Noughts and Crosses eBook

This eBook from the Gutenberg Project consists of approximately 168 pages of information about Noughts and Crosses.

Noughts and Crosses eBook

This eBook from the Gutenberg Project consists of approximately 168 pages of information about Noughts and Crosses.

At nine o’clock he died, with his head on her lap.

She closed his eyes, smoothed the wrinkles on his tired face, and sat watching him for some time.  At length she lifted and laid him on the deal table at full length, bolted the door, put the heavy shutter on the low window, and began to light the fire.

For fuel she had a heap of peat-turves and some sticks.  Having lit it, she set a crock of water to warm, and undressed the man slowly.  Then, the water being ready, she washed and laid him out, chafing his limbs and talking to herself all the while.

“Fair, straight legs,” she said; “beautiful body that leapt in my side, forty years back, and thrilled me!  How proud I was!  Why did God make you beautiful?”

All night she sat caressing him.  And the smoke of the peat-turves, finding no exit and no draught to carry them up the chimney, crept around and killed her quietly beside her son.

THE DOCTOR’S FOUNDLING.

There are said to be many vipers on the Downs above the sea; but it was so pleasant to find a breeze up there allaying the fervid afternoon, that I risked the consequences and stretched myself at full length, tilting my straw hat well over my nose.

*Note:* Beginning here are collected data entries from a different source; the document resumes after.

-- ==== Sys2Proof/Laws/Scheduler.lean ====
section
/-! SUPPORT. What the choice of the PSB's step can answer, said once (41_scheduler.md R156). -/

namespace Sys2Proof.Machine

/-- The first enabled step of the list of 41_scheduler.md R156, with the conditions it was taken under. -/
theorem psbRuleAt_cases {P : Params} {s : State} {t : Nat} {r : PsbRule} (h : psbRuleAt P s t = some r) :
    s.infl = none ∧
      ((s.mode = .normal ∧ s.target = true ∧ r = .switchIn) ∨
       (s.mode = .service ∧ s.target = false ∧ r = .switchOut) ∨
       (s88Due P s t = true ∧ s88Allowed s = true ∧ r = .s88Start) ∨
       (s.mode = .normal ∧ s.target = false ∧ (s88Due P s t && s88Allowed s) = false ∧
         ∃ k, best s (cand s t) = some k ∧ r = .schedSelect k) ∨
       (s.mode = .service ∧ s.target = true ∧ (s88Due P s t && s88Allowed s) = false ∧
         sequencerRule s t = some r)) := by
  unfold psbRuleAt at h
  cases hi : s.infl with
  | some f => simp [State.busy, hi] at h
  | none =>
    refine ⟨rfl, ?_⟩
    simp only [State.busy, hi, Option.isSome_none, Bool.false_eq_true, if_false] at h
    cases hm : s.mode <;> cases ht : s.target <;> simp only [hm, ht, Bool.false_eq_true, if_false, if_true, Bool.not_true,
      Bool.not_false, reduceCtorEq, Option.some.injEq] at h
    · by_cases hd : (s88Due P s t && s88Allowed s) = true
      · rw [if_pos hd] at h
        cases h
        exact .inr (.inr (.inl ⟨(Bool.and_eq_true _ _ ▸ hd).1, (Bool.and_eq_true _ _ ▸ hd).2, rfl⟩))
      · rw [if_neg hd, Option.map_eq_some_iff] at h
        obtain ⟨k, hk, rfl⟩ := h
        exact .inr (.inr (.inr (.inl ⟨rfl, rfl, by simpa using hd, k, hk, rfl⟩)))
    · exact .inl ⟨rfl, rfl, h.symm⟩
    · exact .inr (.inl ⟨rfl, rfl, h.symm⟩)
    · by_cases hd : (s88Due P s t && s88Allowed s) = true
      · rw [if_pos hd] at h
        cases h
        exact .inr (.inr (.inl ⟨(Bool.and_eq_true _ _ ▸ hd).1, (Bool.and_eq_true _ _ ▸ hd).2, rfl⟩))
      · rw [if_neg hd] at h
        exact .inr (.inr (.inr (.inr ⟨rfl, rfl, by simpa using hd, h⟩)))

/-- The sequencer's step is the one of its state (43_service_mode.md R230). -/
theorem sequencerRule_cases {s : State} {t : Nat} {r : PsbRule} (h : sequencerRule s t = some r) :
    (s.sm.state = .selectop ∧ r = .selectOp) ∨ (s.sm.state = .transmit ∧ r = .transmit) ∨
    (s.sm.state = .sample ∧ s.sm.deadline ≤ t ∧ r = .sample) ∨ (s.sm.state = .retry ∧ r = .retry) ∨
    (s.sm.state = .done ∧ r = .done) ∨ (s.sm.state = .failed ∧ r = .failed) := by
  unfold sequencerRule at h
  cases hs : s.sm.state <;> simp only [hs, reduceCtorEq, Option.some.injEq] at h
  · exact .inl ⟨rfl, h.symm⟩
  · exact .inr (.inl ⟨rfl, h.symm⟩)
  · split at h
    · cases h
      exact .inr (.inr (.inl ⟨rfl, by assumption, rfl⟩))
    · cases h
  · exact .inr (.inr (.inr (.inl ⟨rfl, h.symm⟩)))
  · exact .inr (.inr (.inr (.inr (.inl ⟨rfl, h.symm⟩))))
  · exact .inr (.inr (.inr (.inr (.inr ⟨rfl, h.symm⟩))))

/-- `best` reads the state through its slots only. -/
theorem best_congr {s u : State} (h : s.arena = u.arena) (C : List SlotKey) : best s C = best u C := by
  have hk : ∀ k, sortKey s k = sortKey u k := fun k => by simp only [sortKey, State.slot, h]
  induction C with
  | nil => rfl
  | cons k ks ih => simp only [best, ih, hk]

/-- `Cand(t)` reads the arena and the pauses only. -/
theorem cand_congr {s u : State} (ha : s.arena = u.arena) (hp : s.pauseUntil = u.pauseUntil) (t : Nat) :
    cand s t = cand u t := by
  have he : eligible s t = eligible u t := by
    funext k
    simp only [eligible, State.slot, ha, hp]
    rfl
  simp only [cand, ha, he]

/-- The choice of the PSB's step does not read the model's own fields. -/
theorem psbRuleAt_offer (P : Params) (s : State) (t : Nat) (ag : List AgentStep) (n : Nat) (o : List OutLabel) :
    psbRuleAt P { s with agenda := ag, drawn := n, out := o } t = psbRuleAt P s t := by
  unfold psbRuleAt
  rw [cand_congr (s := { s with agenda := ag, drawn := n, out := o }) (u := s) rfl rfl,
    best_congr (s := { s with agenda := ag, drawn := n, out := o }) (u := s) rfl]
  rfl

end Sys2Proof.Machine
end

Presently, above the tic-a-tic-tick of the grasshoppers, and the wail of a passing gull, a human sound seemed to start abruptly out of the solitude—­the voice of a man singing.  I rose on my elbow, and pushed the straw hat up a bit.  Under its brim through the quivering atmosphere, I saw the fellow, two hundred yards away, a dark obtrusive blot on the bronze landscape.  He was coming along the track that would lead him down-hill to the port; and his voice fell louder on the still air—­

      “Ho! the prickly briar,
       It prickles my throat so sore—­
       If I get out o’ the prickly briar,
       I’ll never get in any more.”

      “Ho! just loosen the rope”—­

At this point I must have come within his view, for he halted a moment, and then turned abruptly out of the track towards me,—­ a scare-crow of a figure, powdered white with dust.  In spite of the weather, he wore his tattered coat buttoned at the throat, with the collar turned up.  Probably he possessed no shirt; certainly no socks, for his toes protruded from the broken boots.  He was quite young.

Without salutation he dropped on the turf two paces off and remarked—­

“It’s bleedin’ ’ot.”

There was just a pause while he cast his eyes back on the country he had travelled; then, jerking his thumb over his shoulder in the direction of the port, he inquired—­

“’Ow’s the old lot?”

Said I, “Look here; you’re Dick Jago.  How far have you walked to-day?”

He had turned on me as if ready with a sharp question, but changed his mind and answered doggedly—­

“All the way from Drakeport.”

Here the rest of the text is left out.